### Exercise details
From top to bottom, return the records that follow exactly.

Top of Data shown

/-! ### `encodeStep` -/

@[simp] theorem State.encodeStep_params (j : Nat) (s : State) : (s.encodeStep j).params = s.params := rfl
@[simp] theorem State.encodeStep_busy (j : Nat) (s : State) : (s.encodeStep j).busy = s.busy := rfl
@[simp] theorem State.encodeStep_session (j : Nat) (s : State) : (s.encodeStep j).session = s.session := rfl
@[simp] theorem State.encodeStep_frameValid (j : Nat) (s : State) : (s.encodeStep j).frameValid = s.frameValid := rfl
@[simp] theorem State.encodeStep_hazard (j : Nat) (s : State) : (s.encodeStep j).hazard = s.hazard := rfl
@[simp] theorem State.encodeStep_lastRefreshValid (j : Nat) (s : State) : (s.encodeStep j).lastRefreshValid = s.lastRefreshValid := rfl
@[simp] theorem State.encodeStep_cleanupErr (j : Nat) (s : State) : (s.encodeStep j).cleanupErr = s.cleanupErr := rfl
@[simp] theorem State.encodeStep_busOpen (j : Nat) (s : State) : (s.encodeStep j).busOpen = s.busOpen := rfl
@[simp] theorem State.encodeStep_exported (j : Nat) (s : State) : (s.encodeStep j).exported = s.exported := rfl
@[simp] theorem State.encodeStep_error (j : Nat) (s : State) : (s.encodeStep j).error = s.error := rfl
@[simp] theorem State.encodeStep_errX (j : Nat) (s : State) : (s.encodeStep j).errX = s.errX := rfl
@[simp] theorem State.encodeStep_errY (j : Nat) (s : State) : (s.encodeStep j).errY = s.errY := rfl
@[simp] theorem State.encodeStep_encWidth (j : Nat) (s : State) : (s.encodeStep j).encWidth = s.encWidth := rfl
@[simp] theorem State.encodeStep_encHeight (j : Nat) (s : State) : (s.encodeStep j).encHeight = s.encHeight := rfl
@[simp] theorem State.encodeStep_encColor (j : Nat) (s : State) : (s.encodeStep j).encColor = s.encColor := rfl
@[simp] theorem State.encodeStep_frameWidth (j : Nat) (s : State) : (s.encodeStep j).frameWidth = s.frameWidth := rfl
@[simp] theorem State.encodeStep_frameHeight (j : Nat) (s : State) : (s.encodeStep j).frameHeight = s.frameHeight := rfl
@[simp] theorem State.encodeStep_frameColor (j : Nat) (s : State) : (s.encodeStep j).frameColor = s.frameColor := rfl
@[simp] theorem State.encodeStep_panelWidth (j : Nat) (s : State) : (s.encodeStep j).panelWidth = s.panelWidth := rfl
@[simp] theorem State.encodeStep_panelHeight (j : Nat) (s : State) : (s.encodeStep j).panelHeight = s.panelHeight := rfl
@[simp] theorem State.encodeStep_tempCode (j : Nat) (s : State) : (s.encodeStep j).tempCode = s.tempCode := rfl
@[simp] theorem State.encodeStep_busyTimeout (j : Nat) (s : State) : (s.encodeStep j).busyTimeout = s.busyTimeout := rfl
@[simp] theorem State.encodeStep_lastRefresh (j : Nat) (s : State) : (s.encodeStep j).lastRefresh = s.lastRefresh := rfl
@[simp] theorem State.encodeStep_primary (j : Nat) (s : State) : (s.encodeStep j).primary = s.primary := rfl
@[simp] theorem State.encodeStep_secondary (j : Nat) (s : State) : (s.encodeStep j).secondary = s.secondary := rfl
@[simp] theorem State.encodeStep_seq (j : Nat) (s : State) : (s.encodeStep j).seq = { op := .encode, step := j, item := 0 } := rfl
@[simp] theorem State.encodeStep_pixel (j : Nat) (s : State) : (s.encodeStep j).pixel = s.pixel := rfl
@[simp] theorem State.encodeStep_wait (j : Nat) (s : State) : (s.encodeStep j).wait = s.wait := rfl
@[simp] theorem State.encodeStep_now (j : Nat) (s : State) : (s.encodeStep j).now = s.now := rfl
@[simp] theorem State.encodeStep_srcWidth (j : Nat) (s : State) : (s.encodeStep j).srcWidth = s.srcWidth := rfl
@[simp] theorem State.encodeStep_srcHeight (j : Nat) (s : State) : (s.encodeStep j).srcHeight = s.srcHeight := rfl
@[simp] theorem State.encodeStep_env (j : Nat) (s : State) : (s.encodeStep j).env = s.env := rfl
@[simp] theorem State.encodeStep_draws (j : Nat) (s : State) : (s.encodeStep j).draws = s.draws := rfl
@[simp] theorem State.encodeStep_forgotten (j : Nat) (s : State) : (s.encodeStep j).forgotten = s.forgotten := rfl
@[simp] theorem State.encodeStep_inputs (j : Nat) (s : State) : (s.encodeStep j).inputs = s.inputs := rfl
@[simp] theorem State.encodeStep_trace (j : Nat) (s : State) : (s.encodeStep j).trace = s.trace := rfl
@[simp] theorem State.encodeStep_replies (j : Nat) (s : State) : (s.encodeStep j).replies = s.replies := rfl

Bottom of Data shown

### Response
/-! ### `encodeStep` -/

@[simp] theorem State.encodeStep_params (j : Nat) (s : State) : (s.encodeStep j).params = s.params := rfl
@[simp] theorem State.encodeStep_busy (j : Nat) (s : State) : (s.encodeStep j).busy = s.busy := rfl
@[simp] theorem State.encodeStep_session (j : Nat) (s : State) : (s.encodeStep j).session = s.session := rfl
@[simp] theorem State.encodeStep_frameValid (j : Nat) (s : State) : (s.encodeStep j).frameValid = s.frameValid := rfl
@[simp] theorem State.encodeStep_hazard (j : Nat) (s : State) : (s.encodeStep j).hazard = s.hazard := rfl
@[simp] theorem State.encodeStep_lastRefreshValid (j : Nat) (s : State) : (s.encodeStep j).lastRefreshValid = s.lastRefreshValid := rfl
@[simp] theorem State.encodeStep_cleanupErr (j : Nat) (s : State) : (s.encodeStep j).cleanupErr = s.cleanupErr := rfl
@[simp] theorem State.encodeStep_busOpen (j : Nat) (s : State) : (s.encodeStep j).busOpen = s.busOpen := rfl
@[simp] theorem State.encodeStep_exported (j : Nat) (s : State) : (s.encodeStep j).exported = s.exported := rfl
@[simp] theorem State.encodeStep_error (j : Nat) (s : State) : (s.encodeStep j).error = s.error := rfl
@[simp] theorem State.encodeStep_errX (j : Nat) (s : State) : (s.encodeStep j).errX = s.errX := rfl
@[simp] theorem State.encodeStep_errY (j : Nat) (s : State) : (s.encodeStep j).errY = s.errY := rfl
@[simp] theorem State.encodeStep_encWidth (j : Nat) (s : State) : (s.encodeStep j).encWidth = s.encWidth := rfl
@[simp] theorem State.encodeStep_encHeight (j : Nat) (s : State) : (s.encodeStep j).encHeight = s.encHeight := rfl
@[simp] theorem State.encodeStep_encColor (j : Nat) (s : State) : (s.encodeStep j).encColor = s.encColor := rfl
@[simp] theorem State.encodeStep_frameWidth (j : Nat) (s : State) : (s.encodeStep j).frameWidth = s.frameWidth := rfl
@[simp] theorem State.encodeStep_frameHeight (j : Nat) (s : State) : (s.encodeStep j).frameHeight = s.frameHeight := rfl
@[simp] theorem State.encodeStep_frameColor (j : Nat) (s : State) : (s.encodeStep j).frameColor = s.frameColor := rfl
@[simp] theorem State.encodeStep_panelWidth (j : Nat) (s : State) : (s.encodeStep j).panelWidth = s.panelWidth := rfl
@[simp] theorem State.encodeStep_panelHeight (j : Nat) (s : State) : (s.encodeStep j).panelHeight = s.panelHeight := rfl
@[simp] theorem State.encodeStep_tempCode (j : Nat) (s : State) : (s.encodeStep j).tempCode = s.tempCode := rfl
@[simp] theorem State.encodeStep_busyTimeout (j : Nat) (s : State) : (s.encodeStep j).busyTimeout = s.busyTimeout := rfl
@[simp] theorem State.encodeStep_lastRefresh (j : Nat) (s : State) : (s.encodeStep j).lastRefresh = s.lastRefresh := rfl
@[simp] theorem State.encodeStep_primary (j : Nat) (s : State) : (s.encodeStep j).primary = s.primary := rfl
@[simp] theorem State.encodeStep_secondary (j : Nat) (s : State) : (s.encodeStep j).secondary = s.secondary := rfl
@[simp] theorem State.encodeStep_seq (j : Nat) (s : State) : (s.encodeStep j).seq = { op := .encode, step := j, item := 0 } := rfl
@[simp] theorem State.encodeStep_pixel (j : Nat) (s : State) : (s.encodeStep j).pixel = s.pixel := rfl
@[simp] theorem State.encodeStep_wait (j : Nat) (s : State) : (s.encodeStep j).wait = s.wait := rfl
@[simp] theorem State.encodeStep_now (j : Nat) (s : State) : (s.encodeStep j).now = s.now := rfl
@[simp] theorem State.encodeStep_srcWidth (j : Nat) (s : State) : (s.encodeStep j).srcWidth = s.srcWidth := rfl
@[simp] theorem State.encodeStep_srcHeight (j : Nat) (s : State) : (s.encodeStep j).srcHeight = s.srcHeight := rfl
@[simp] theorem State.encodeStep_env (j : Nat) (s : State) : (s.encodeStep j).env = s.env := rfl
@[simp] theorem State.encodeStep_draws (j : Nat) (s : State) : (s.encodeStep j).draws = s.draws := rfl
@[simp] theorem State.encodeStep_forgotten (j : Nat) (s : State) : (s.encodeStep j).forgotten = s.forgotten := rfl
@[simp] theorem State.encodeStep_inputs (j : Nat) (s : State) : (s.encodeStep j).inputs = s.inputs := rfl
@[simp] theorem State.encodeStep_trace (j : Nat) (s : State) : (s.encodeStep j).trace = s.trace := rfl
@[simp] theorem State.encodeStep_replies (j : Nat) (s : State) : (s.encodeStep j).replies = s.replies := rfl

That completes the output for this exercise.